Host carbon sources modulate cell wall architecture, drug resistance and virulence in a fungal pathogen

• Published in: Cellular microbiology Vol. 14; no. 9; pp. 1319 - 1335
• Main Authors: Ene, Iuliana V., Adya, Ashok K., Wehmeier, Silvia, Brand, Alexandra C., MacCallum, Donna M., Gow, Neil A. R., Brown, Alistair J. P.
• Format: Journal Article
• Language: English
• Published: India Hindawi Limited 01.09.2012; Blackwell Publishing Ltd
• Subjects: Adaptations; Candida albicans; Candida albicans - metabolism; Candida albicans - pathogenicity; Candidiasis; Carbohydrate Metabolism; Carbon - metabolism; Carbon sources; Cell Wall - metabolism; Cell Wall - ultrastructure; Cell walls; Clinical isolates; Colony Count, Microbial; Culture Media - chemistry; Drug resistance; Drug Resistance, Fungal; Editors' Choice; Hog1 protein; Host-Pathogen Interactions; Infection; Lactic acid; Microbial Viability; Mucosa; Nutrient status; Pathogenicity; Pathogens; Signal transduction; Stress; Stress, Physiological; Ultrastructure; Vaginitis; Virulence
• ISSN: 1462-5814; 1462-5822
• DOI: 10.1111/j.1462-5822.2012.01813.x

Summary The survival of all microbes depends upon their ability to respond to environmental challenges.

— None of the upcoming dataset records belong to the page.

-- ==== Sys2Proof/Laws/Contexts.lean ====
section
/-! SUPPORT. The moves of the station contexts: records, the entry of an exchange, RESOLVING, lookups, hand-overs, flushes and
the answers to loads and write-backs. -/

namespace Sys2Proof.Machine

set_option Elab.async false

/-! ### Records keep their bucket in range -/

/-- A change of a record that keeps a bucket of at most 15. -/
def KeepsBucket (f : StationRecord → StationRecord) : Prop := ∀ r : StationRecord, r.bucket ≤ 15 → (f r).bucket ≤ 15

theorem keepsBucket_freed (n : Nat) : KeepsBucket (·.freed n) := fun _ h => h

theorem keepsBucket_drain (w : Word) (n : Nat) : KeepsBucket (·.drain w n) := fun r h =>
  Nat.le_trans (Nat.sub_le r.bucket _) h

theorem keepsBucket_fail : KeepsBucket StationRecord.fail := fun r h => by
  unfold StationRecord.fail
  dsimp only
  split <;> omega

theorem keepsBucket_quarantine : KeepsBucket StationRecord.quarantine := fun _ h => h
theorem keepsBucket_forgetToggle : KeepsBucket StationRecord.forgetToggle := fun _ h => h
theorem keepsBucket_setAlarmPending (b : Bool) : KeepsBucket (·.setAlarmPending b) := fun _ h => h

theorem bucket_resolveToggle (r : StationRecord) (o : ExchangeOutcome) (e : Exchange) (w : Word) :
    (r.resolveToggle o e w).bucket = r.bucket := by
  unfold StationRecord.resolveToggle
  dsimp only
  split <;> split <;> rfl

theorem bucket_resolve (r : StationRecord) (o : ExchangeOutcome) (e : Exchange) (k : Agent) (c : Bool) (w : Word) :
    (r.resolve o e k c w).bucket = r.bucket := by
  unfold StationRecord.resolve
  dsimp only
  rw [bucket_resolveToggle]
  split <;> rfl

theorem keepsBucket_resolve (o : ExchangeOutcome) (e : Exchange) (k : Agent) (c : Bool) (w : Word) :
    KeepsBucket (·.resolve o e k c w) := fun r h => by rw [bucket_resolve]; exact h

theorem bucket_loadedCopy (data : List Byte) (r : StationRecord) (n : Nat) : (loadedCopy data r n).1.bucket = r.bucket := by
  unfold loadedCopy
  dsimp only
  split <;> rfl

theorem bucket_usableRecord {data : List Byte} {a : Byte} {r : StationRecord} (h : usableRecord data a = some r) :
    r.bucket ≤ 15 := by
  unfold usableRecord at h
  split at h
  · cases h
  · split at h
    · cases h
    · split at h
      · cases h
      · simp only [Option.some.injEq] at h
        rw [← h]
        simp only [stationRecordOf]
        omega

/-! ### Ways -/

theorem bucketsFit_upd {ways : Vector Way 64} {n : Fin 64} {w : Way}
    (hw : (ways.get n).copy.bucket ≤ 15 → w.copy.bucket ≤ 15) (h : bucketsFit ways) : bucketsFit (upd ways n w) := by
  intro m
  rw [get_upd]
  split
  · exact hw (h n)
  · exact h m

theorem setWay_moves (n : Fin 64) (w : Way) (s : State) (h : (s.way n).copy.bucket ≤ 15 → w.copy.bucket ≤ 15) :
    Moves [.cache] s (s.setWay n w) := .one (.cache _ (bucketsFit_upd h))

theorem modWay_moves (n : Fin 64) (f : Way → Way) (s : State)
    (h : (s.way n).copy.bucket ≤ 15 → (f (s.way n)).copy.bucket ≤ 15) : Moves [.cache] s (s.modWay n f) :=
  setWay_moves n _ s h

/-- A change of a way that leaves its copy. -/
theorem keepWay_moves (n : Fin 64) (f : Way → Way) (s : State) (h : ∀ w, (f w).copy = w.copy) :
    Moves [.cache] s (s.modWay n f) := modWay_moves n f s (by rw [h]; exact id)

theorem setCache_moves (x : Cache) (s : State) (h : x.ways = s.cache.ways := by rfl) : Moves [.cache] s (s.setCache x) :=
  .one (.cache x (by rw [h]; exact id))

theorem lruNames_moves (n : Fin 64) (s : State) : Moves [.cache] s (lruNames n s) := setCache_moves _ s
theorem lruNamesOther_moves (n : Fin 64) (s : State) : Moves [.cache] s (lruNamesOther n s) := setCache_moves _ s

theorem changeEntry_moves (l : Line) (f : StationRecord → StationRecord) (s : State) (hf : KeepsBucket f) :
    Moves [.cache] s (changeEntry l f s) := by
  unfold changeEntry
  split
  · exact setWay_moves _ _ s (hf _)
  · exact .refl

theorem markEntry_moves (l : Line) (f : StationRecord → StationRecord) (s : State) (hf : KeepsBucket f) :
    Moves [.cache] s (markEntry l f s) := by
  unfold markEntry
  split
  · exact setWay_moves _ _ s (hf _)
  · exact .refl

theorem modExch_moves (l : Line) (f : Exchange → Exchange) (s : State) : Moves [.exch] s (s.modExch l f) :=
  .one (.exch l _)

theorem modWalk_moves (l : Line) (f : Walk → Walk) (s : State) : Moves [.walk] s (s.modWalk l f) := .one (.walk l _)

theorem modSched_moves (l : Line) (f : Scheduler → Scheduler) (s : State) : Moves [.sched] s (s.modSched l f) :=
  .one (.sched l _)

theorem modDriver_moves (l : Line) (f : Driver → Driver) (s : State) : Moves [.driver] s (s.modDriver l f) :=
  .one (.driver l _)

theorem modBank_moves (k : Agent) (f : Bank → Bank) (s : State) : Moves [.bank] s (s.modBank k f) := .one (.bank k _)

/-! ### RESOLVING -/

theorem queueResult_moves (l : Line) (e : WriteEntry) (s : State) : Moves [.port, .tally, .count] s (queueResult l e s) :=
  ((Moves.refl.via (handOver_moves e s)).via (.one (.tally l _))).via (keepPlan_moves _ _ _)

theorem queueResults_moves (l : Line) (o : ExchangeOutcome) (s : State) :
    Moves [.port, .tally, .count] s (queueResults l o s) :=
  Moves.foldl _ _ _ fun t e _ => queueResult_moves l e t

theorem stationUpdate_moves (l : Line) (o : ExchangeOutcome) (s : State) : Moves [.cache] s (stationUpdate l o s) :=
  markEntry_moves _ _ _ (keepsBucket_resolve _ _ _ _ _)

theorem alarmHandOff_moves (l : Line) (s : State) : Moves [.cache, .alarm, .port, .bank] s (alarmHandOff l s) := by
  unfold alarmHandOff
  dsimp only
  split
  · split
    · split
      · exact .refl
      · exact (Moves.refl.via (changeEntry_moves l _ s (keepsBucket_setAlarmPending true))).via (handOffAlarm_moves _ _ _)
    · exact Moves.refl.via (changeEntry_moves l _ s (keepsBucket_setAlarmPending false))
  · exact .refl

/-- The kinds of moves of a lookup and of all that follows it in its step. -/
abbrev contextKinds : List Kind := [.count, .port, .tally, .exch, .cache, .alarm, .bank]

theorem enterResolving_moves (l : Line) (o : ExchangeOutcome) (s : State) :
    Moves contextKinds s (enterResolving l o s) :=
  (((Moves.refl.via (modExch_moves l _ s)).via (stationUpdate_moves l o _)).via (alarmHandOff_moves l _)).via
    (queueResults_moves l o _)

theorem fetchPayload_moves (l : Line) (s : State) : Moves [.exch, .port] s (fetchPayload l s) := by
  unfold fetchPayload
  dsimp only
  split
  · exact Moves.refl.via (modExch_moves l _ s)
  · exact Moves.refl.via (askRead_moves _ s)

theorem afterPinned_moves (l : Line) (s : State) : Moves contextKinds s (afterPinned l s) := by
  unfold afterPinned
  have m : Moves contextKinds s _ := Moves.refl.via (changeEntry_moves l _ s (keepsBucket_drain (s.driver l).drainEpoch
    (s.driver l).setup.releaseLevel))
  dsimp only
  split
  · exact m
  · split
    · exact m.trans (enterResolving_moves l _ _)
    · exact (m.via (modExch_moves l _ _)).via (fetchPayload_moves l _)

theorem pinFor_moves (l : Line) (n : Fin 64) (s : State) : Moves contextKinds s (pinFor l n s) := by
  unfold pinFor
  dsimp only
  refine Moves.trans (Moves.via (Moves.via .refl (keepWay_moves n _ s ?_)) (modExch_moves l _ _)) (afterPinned_moves l _)
  exact fun _ => rfl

To establish infection, pathogens such as Candida albicans must mount effective stress responses to counter host defences while adapting to dynamic changes in nutrient status within host niches. Studies of C. albicans stress adaptation have generally been performed on glucose‐grown cells, leaving the effects of alternative carbon sources upon stress resistance largely unexplored. We have shown that growth on alternative carbon sources, such as lactate, strongly influence the resistance of C. albicans to antifungal drugs, osmotic and cell wall stresses. Similar trends were observed in clinical isolates and other pathogenic Candida species. The increased stress resistance of C. albicans was not dependent on key stress (Hog1) and cell integrity (Mkc1) signalling pathways. Instead, increased stress resistance was promoted by major changes in the architecture and biophysical properties of the cell wall. Glucose‐ and lactate‐grown cells displayed significant differences in cell wall mass, ultrastructure, elasticity and adhesion. Changes in carbon source also altered the virulence of C. albicans in models of systemic candidiasis and vaginitis, confirming the importance of alternative carbon sources within host niches during C. albicans infections. The major fungal pathogen of humans, Candida albicans, often exploits alternative carbon sources to grow and colonise glucose‐poor niches in its host. Most investigations of stress adaptation have examined glucose‐grown cells, but we demonstrate that growth on physiologically relevant carbon sources such as lactate alters C. albicans cell wall architecture and that this affects the resistance of cells to stress and antifungal drugs. Furthermore, growth on alternative carbon sources alters the pathogenicity of C. albicans during systemic and mucosal infections.